American civic leader, businessman (born 1945)

Tieman H. Dippel Jr. (born 1945) is an American civic leader, businessman, attorney, and author. He has served in the University of Texas system, the Texas Chamber of Commerce, Blue Cross Blue Shield, as director in the Federal Reserve Bank of Dallas, and many other institutions; in addition to founding the Texas Lyceum. He is known for his book series and philosophic concept, The Language of Conscience, published between 1987 and 2012.

==Early life and education==
Dippel was born in Brenham, Texas. His father was a Washington County sheriff, and his mother was a local civic activist. He graduated from the University of Texas in Austin's McCombs School of Business in 1968, with a bachelor's degree in business administration. He also holds an Associate of Arts degree from Blinn College and a Juris Doctor from the University of Texas School of Law.

==Career==
After graduating from college, Dippel enlisted in the U.S. Navy for several years, where he achieved the rank of lieutenant commander in the Navy Reserve. In March 1972 he began to serve as president at the Farmers National Bank (later Brenham Bancshares) in Brenham, Texas.

In the 1980s, he served as the chairman of Texans for Quality Education, and lobbied the Texas Legislature on behalf of the Texas Commission on the Arts and Humanities, to more than double funding for the arts. He was president of the East Texas Chamber of Commerce, before becoming president of the Texas State Chamber of Commerce for a year. Dippel also served on the development board of University of Texas Health Science Center, and served on the University of Texas's Centennial Commission (Commission of 125). He was the founding president and chairman of the Texas Lyceum in 1980, whose goal is to "identify and develop the next generation of top leadership in the State of Texas."

In 1989 he became a director at Blue Cross Blue Shield of Texas, where he served as chairman of the finance committee, and from 1992-1997 he served as a director at the Federal Reserve Bank of Dallas. In 2014 he was inducted in the Texas Bankers Hall of Fame.

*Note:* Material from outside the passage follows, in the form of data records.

/-- OPA 0x60: predicate operations; bit 3 of each field and the T bits are reserved (R121). -/
def decPred (b : BitVec 21) : Decoded :=
  let d : Pred := bP b
  let x : Pred := b.extractLsb' 13 3
  let y : Pred := b.extractLsb' 8 3
  let res := !b.getLsbD 20 && !b.getLsbD 16 && !b.getLsbD 12 && !b.getLsbD 11 && !b.getLsbD 7
  match (bFn b).toNat with
  | 0 => accept res (.pand d x y)
  | 1 => accept res (.por d x y)
  | 2 => accept res (.pxor d x y)
  | 3 => accept (res && y == 0#3) (.pnot d x)
  | 4 => accept (res && y == 0#3) (.pmov d x)
  | _ => .error .selector
def decFmtset (b : BitVec 21) : Decoded :=
  if (bD b).toNat ≤ 5 || bD b == 15#4 then .ok (.fmtset (bD b) (bA b) (bImm b)) else .error .selector
def decFmtget (b : BitVec 21) : Decoded :=
  if bFn b == 0#7 then accept (noA b && noB b) (.fmtget (bD b)) else .error .selector

/-- OPA 0x30–0x35: FN[0] is BS, FN[1] SAT, FN[3:2] reserved; SAT only with an integer type. -/
def decVbin (b : BitVec 21) (mk : BitVec 3 → Reg → Src → Src → Bool → Bool → Instr) : Decoded :=
  acceptCode (wfSat (bEt b) (b.getLsbD 1))
    (accept (b.extractLsb' 2 2 == 0#2) (mk (bEt b) (bD b) (bA b) (bB b) (b.getLsbD 0) (b.getLsbD 1)))
def decV1 (b : BitVec 21) (mk : BitVec 3 → Reg → Src → Instr) : Decoded := accept (noB b) (mk (bEt b) (bD b) (bA b))
def decV2 (b : BitVec 21) (mk : BitVec 3 → Reg → Src → Src → Instr) : Decoded :=
  .ok (mk (bEt b) (bD b) (bA b) (bB b))
def decVone (b : BitVec 21) : Decoded :=
  match (bFn4 b).toNat with
  | 0 => decV1 b .vabs
  | 1 => decV1 b .vneg
  | 2 => acceptCode (!etInt (bEt b)) (decV1 b .vex2)
  | 3 => acceptCode (!etInt (bEt b)) (decV1 b .vlg2)
  | 4 => acceptCode (!etInt (bEt b)) (decV1 b .vrcp)
  | 5 => acceptCode (!etInt (bEt b)) (decV1 b .vrsq)
  | _ => .error .selector
def decVlogic (b : BitVec 21) : Decoded :=
  acceptCode (etInt (bEt b))
    (match (bFn4 b).toNat with
     | 0 => decV2 b .vand
     | 1 => decV2 b .vor
     | 2 => decV2 b .vxor
     | 3 => decV2 b .vshl
     | 4 => decV2 b .vshr
     | _ => .error .selector)
def decVcmp (b : BitVec 21) : Decoded :=
  let cc : BitVec 3 := b.extractLsb' 0 3
  acceptCode (!etInt (bEt b) || cc.toNat ≤ 5)
    (accept (!b.getLsbD 3) (.vcmp cc (bEt b) (bD b) (bA b) (bB b)))
/-- A form whose only selector value is FN 0. -/
def decFn0 (b : BitVec 21) (r : Decoded) : Decoded := if bFn4 b == 0#4 then r else .error .selector
def decVred (b : BitVec 21) : Decoded :=
  match (bFn4 b).toNat with
  | 0 => decV1 b .vredAdd
  | 1 => decV1 b .vredMin
  | 2 => decV1 b .vredMax
  | 3 => acceptCode (etInt (bEt b)) (decV1 b .vredAnd)
  | 4 => acceptCode (etInt (bEt b)) (decV1 b .vredOr)
  | 5 => acceptCode (etInt (bEt b)) (decV1 b .vredXor)
  | _ => .error .selector
def decVscan (b : BitVec 21) : Decoded :=
  match (bFn4 b).toNat with
  | 0 => decV1 b .vscanAdd
  | 1 => decV1 b .vscanMin
  | 2 => decV1 b .vscanMax
  | _ => .error .selector
def decVcvt (b : BitVec 21) : Decoded :=
  accept (!b.getLsbD 3 && noB b) (.vcvt (bEt b) (b.extractLsb' 0 3) (bD b) (bA b))
def decVqnt (b : BitVec 21) : Decoded :=
  acceptCode ((bEt b).toNat ≤ 2)
    (accept (b.extractLsb' 1 3 == 0#3 && (bEt b == 0#3 || noB b))
      (.vqnt (bEt b) (b.getLsbD 0) (bD b) (bA b) (bB b)))
/-- With ET 0, B names a second destination and B = D traps ILLEGAL; otherwise B is reserved (R141). -/
def decVdqnt (b : BitVec 21) : Decoded :=
  let d2 := (bB b).r
  acceptCode ((bEt b).toNat ≤ 2 && (if bEt b == 0#3 then d2 != bD b else d2 == 0#4))
    (accept (b.extractLsb' 1 3 == 0#3 && !(bB b).t) (.vdqnt (bEt b) (b.getLsbD 0) (bD b) (bA b) d2))

/-- The A-slot map of R79 and R82. -/
def decodeBodyA (opa : BitVec 7) (b : BitVec 21) : Decoded :=
  match opa.toNat with
  | 0x00 => accept (b == 0#21) .nopa
  | 0x01 => decAlu b
  | 0x02 => decMul b
  | 0x03 => decBits b
  | 0x04 => decSel b
  | 0x05 => decCmp b
  | 0x10 => .ok (.addi (bD b) (bA b) (bImm b))
  | 0x11 => .ok (.andi (bD b) (bA b) (bImm b))
  | 0x12 => .ok (.ori (bD b) (bA b) (bImm b))
  | 0x13 => .ok (.xori (bD b) (bA b) (bImm b))
  | 0x14 => decShiftImm b .shli
  | 0x15 => decShiftImm b .shri
  | 0x16 => decShiftImm b .sari
  | 0x17 => accept (noA b) (.movi (bD b) (bImm b))
  | 0x18 => accept (b.extractLsb' 2 5 == 0#5) (.lea (bD b) (bA b) (bB b) (b.extractLsb' 0 2))
  | 0x19 => decCmpi 0#3 b
  | 0x1A => decCmpi 1#3 b
  | 0x1B => decCmpi 2#3 b
  | 0x1C => decCmpi 3#3 b
  | 0x1D => decCmpi 4#3 b
  | 0x20 => decFp b
  | 0x21 => decFp1 b
  | 0x22 => decFcmp b
  | 0x23 => decFcvt b
  | 0x30 => decVbin b .vadd
  | 0x31 => decVbin b .vsub
  | 0x32 => decVbin b .vmul
  | 0x33 => decVbin b .vfma
  | 0x34 => decVbin b .vmin
  | 0x35 => decVbin b .vmax
  | 0x36 => decVone b
  | 0x37 => decVlogic b
  | 0x38 => decVcmp b
  | 0x39 => decFn0 b (decV2 b .vsel)
  | 0x3A => decFn0 b (decV2 b .vshuf)
  | 0x3B => decFn0 b (decV1 b .vbcast)
  | 0x3C => decFn0 b (decV2 b .vins)
  | 0x3D => decFn0 b (decV2 b .vext)
  | 0x3E => decFn0 b (acceptCode (etInt (bEt b)) (accept (noA b && noB b) (.viota (bEt b) (bD b))))
  | 0x3F => decVred b
  | 0x40 => decVscan b
  | 0x41 => decVcvt b
  | 0x42 => decVqnt b
  | 0x43 => decVdqnt b
  | 0x44 => decFn0 b (acceptCode ((bEt b).toNat ≥ 5) (decV2 b .vdot))
  | 0x60 => decPred b
  | 0x61 => decFmtset b
  | 0x62 => decFmtget b
  | _ => .error .opcode

/-- Word 1 of a pair with X = 0 (R71). -/
def decodeA (w1 : BitVec 32) : Decoded := decodeBodyA (w1.extractLsb' 25 7) (w1.extractLsb' 0 21)

/-- The A slot of a pair: NOPA when word 1 is a literal (R73). -/
def decodeSlotA (w0 w1 : BitVec 32) : Decoded := if w0.getLsbD 31 then .ok .nopa else decodeA w1

/-- The guard of a slot (R72): G and GN. -/
def guardOf (w : BitVec 32) : Pred × Bool := (w.extractLsb' 22 3, w.getLsbD 21)

/-- OPC 0x34 and OPC 0x3F trap PRIV in user mode, whatever their body (R83). -/
def privilegedC (w0 : BitVec 32) : Bool := let opc := w0.extractLsb' 25 6; opc == 0x34#6 || opc == 0x3F#6

/-- The instruction a word numbered as the opcode table numbers bits stands for: word 0 is bits [31:0], word 1 bits
[63:32]. Where the pair's C slot is NOPC, the instruction is the A slot's. -/
def decodePair (w0 w1 : BitVec 32) : Option Instr :=
  match decodeC w0 w1, decodeSlotA w0 w1 with
  | .ok .nopc, .ok a => some (if a = .nopa then .nopc else a)
  | .ok c, _ => some c
  | .error _, _ => none

def decodeTableWord (nbits w : Nat) : Option Instr :=
  let bits := w % 2 ^ nbits
  decodePair (BitVec.ofNat 32 bits) (BitVec.ofNat 32 (bits / 2 ^ 32))

/-! The encoder. -/

/-- What an instruction encodes to: its slot, its word with a zero guard, and the literal of an X = 1 pair. -/
structure Encoded where
  cslot : Bool
  word : BitVec 32
  lit : Option (BitVec 32)
  deriving DecidableEq, Repr

def tbit (s : Src) : BitVec 1 := BitVec.ofBool s.t
def regBody (d : Reg) (a b : Src) (fn : BitVec 7) : BitVec 21 := d ++ a.r ++ tbit a ++ b.r ++ tbit b ++ fn
def regvBody (d : Reg) (a b : Src) (et : BitVec 3) (fn : BitVec 4) : BitVec 21 :=
  d ++ a.r ++ tbit a ++ b.r ++ tbit b ++ et ++ fn
def immBody (d : Reg) (a : Src) (imm : BitVec 12) : BitVec 21 := d ++ a.r ++ tbit a ++ imm
def engBody (d : Reg) (a b c : Src) (sub : BitVec 2) : BitVec 21 :=
  d ++ a.r ++ tbit a ++ b.r ++ tbit b ++ c.r ++ tbit c ++ sub
def atlBody (d : Reg) (a b : Src) (c : Reg) (sub : BitVec 3) : BitVec 21 :=
  d ++ a.r ++ tbit a ++ b.r ++ tbit b ++ c ++ sub
def memBody (d : Reg) (a : Src) (sz : BitVec 2) (sg : Bool) (off : BitVec 9) : BitVec 21 :=
  d ++ a.r ++ tbit a ++ sz ++ BitVec.ofBool sg ++ off
def memxBody (d : Reg) (a i : Src) (sz : BitVec 2) (sg sc st : Bool) : BitVec 21 :=
  d ++ a.r ++ tbit a ++ i.r ++ tbit i ++ sz ++ BitVec.ofBool sg ++ BitVec.ofBool sc ++ 0#2 ++ BitVec.ofBool st
def memsBody (d : Reg) (a : Src) (sz : BitVec 2) (st : Bool) (sc : BitVec 3) (off : BitVec 6) : BitVec 21 :=
  d ++ a.r ++ tbit a ++ sz ++ BitVec.ofBool st ++ sc ++ off
def vmemBody (d : Reg) (a : Src) (vop esz : BitVec 2) (off : BitVec 8) : BitVec 21 :=
  d ++ a.r ++ tbit a ++ vop ++ esz ++ off
def amoBody (d : Reg) (a b : Src) (aop : BitVec 4) (w : Bool) (sc : BitVec 2) : BitVec 21 :=
  d ++ a.r ++ tbit a ++ b.r ++ tbit b ++ aop ++ BitVec.ofBool w ++ sc
def cacheBody (a : Src) (sc : BitVec 3) (kind sub : BitVec 2) : BitVec 21 :=
  0#4 ++ a.r ++ tbit a ++ sc ++ kind ++ 0#5 ++ sub
def sprBody (d : Reg) (num : BitVec 10) : BitVec 21 := d ++ 0#4 ++ num ++ 0#3

def noSrc : Src := ⟨0#4, false⟩
def predReg (p : Pred) : Reg := 0#1 ++ p
def predSrc (p : Pred) : Src := ⟨predReg p, false⟩

/-- A C-slot word: X is set by `Encoded.words` when there is a literal. -/
def encC (opc : BitVec 6) (body : BitVec 21) (lit : Option (BitVec 32)) : Option Encoded :=
  some ⟨true, BitVec.ofBool lit.isSome ++ opc ++ 0#4 ++ body, lit⟩
def encA (opa : BitVec 7) (body : BitVec 21) : Option Encoded := some ⟨false, opa ++ 0#4 ++ body, none⟩
/-- `ilas` sets X = 1 whenever the modifier word is nonzero (R88). -/
def modLit (m : BitVec 32) : Option (BitVec 32) := if m = 0#32 then none else some m

/-- The words of the pair that holds the instruction alone, its other slot NOPC or NOPA. -/
def Encoded.words (e : Encoded) : BitVec 32 × BitVec 32 :=
  if e.cslot then (e.word, e.lit.getD 0#32) else (0#32, e.word)

def encAlu (fn : BitVec 7) (d : Reg) (a b : Src) : Option Encoded := encA 0x01#7 (regBody d a b fn)
def encMul (fn : BitVec 7) (d : Reg) (a b : Src) : Option Encoded := encA 0x02#7 (regBody d a b fn)
def encBit (fn : BitVec 7) (d : Reg) (a b : Src) : Option Encoded := encA 0x03#7 (regBody d a b fn)
def encFp (opa : BitVec 7) (fn : BitVec 4) (et : BitVec 2) (d : Reg) (a b : Src) : Option Encoded :=
  encA opa (regvBody d a b (0#1 ++ et) fn)
def encV (opa : BitVec 7) (fn : BitVec 4) (et : BitVec 3) (d : Reg) (a b : Src) : Option Encoded :=
  encA opa (regvBody d a b et fn)
def encVbin (opa : BitVec 7) (et : BitVec 3) (d : Reg) (a b : Src) (bs sat : Bool) : Option Encoded :=
  encV opa (0#2 ++ BitVec.ofBool sat ++ BitVec.ofBool bs) et d a b
def encEng (opc : BitVec 6) (sub : BitVec 2) (d : Reg) (a b c : Src) (m : BitVec 32) : Option Encoded :=
  encC opc (engBody d a b c sub) (modLit m)
def encAmo (aop : BitVec 4) (d : Reg) (a b : Src) (w : Bool) (sc : BitVec 2) : Option Encoded :=
  encC 0x0D#6 (amoBody d a b aop w sc) none
def encAtl (sub : BitVec 3) (d : Reg) (a b : Src) (c : Reg) (m : BitVec 32) : Option Encoded :=
  encC 0x34#6 (atlBody d a b c sub) (modLit m)
def encPred (fn : BitVec 7) (d a b : Pred) : Option Encoded :=
  encA 0x60#7 (regBody (predReg d) (predSrc a) (predSrc b) fn)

Texas Business magazine named Dippel in 1987 as one of the "20 Most Powerful Texans".

==Publications==
Dippel has written six books in The Language of Conscience series:

- The New Legacy: Thoughts on Politics, Family, and Power (1987)
- The Language of Conscience: (2003)
- Understanding Enlightened Conservatism (2007)
- Instilling Values in Transcending Generations (2008)
- The Essentials of The Language of Conscience (2010)
- The Wisdom of Generations (2012)

The Wisdom of Generations won a Montaigne Medal Award in 2016; it previously had won the Bronze Award for Philosophy in ForeWord Magazine. The Language of Conscience was translated and published by the Press of the Central Party School of the Chinese Communist Party, as a discussion of Western ethics, morality, and cultural values.

In 2003, the Texas Legislature named Dippel the “Texas Prophet of Conscience” for his publications; the bill was sponsored by House Speaker Republican Tom Craddick, former Democratic Speaker Pete Laney, and others.

In 2011 Dippel received the Cesar Chavez Conscience Builder Award from the Cesar Chavez Legacy and Educational Foundation. Dippel received the Citizen of Conscience Award from the LULAC Texas State Convention in 2013.

==Personal life==
Dippel lives in Brenham with his wife Katherine. He has three children and eight grandchildren. He was appointed a Commander of the Venerable Order of St. John (CStJ) in May 2026.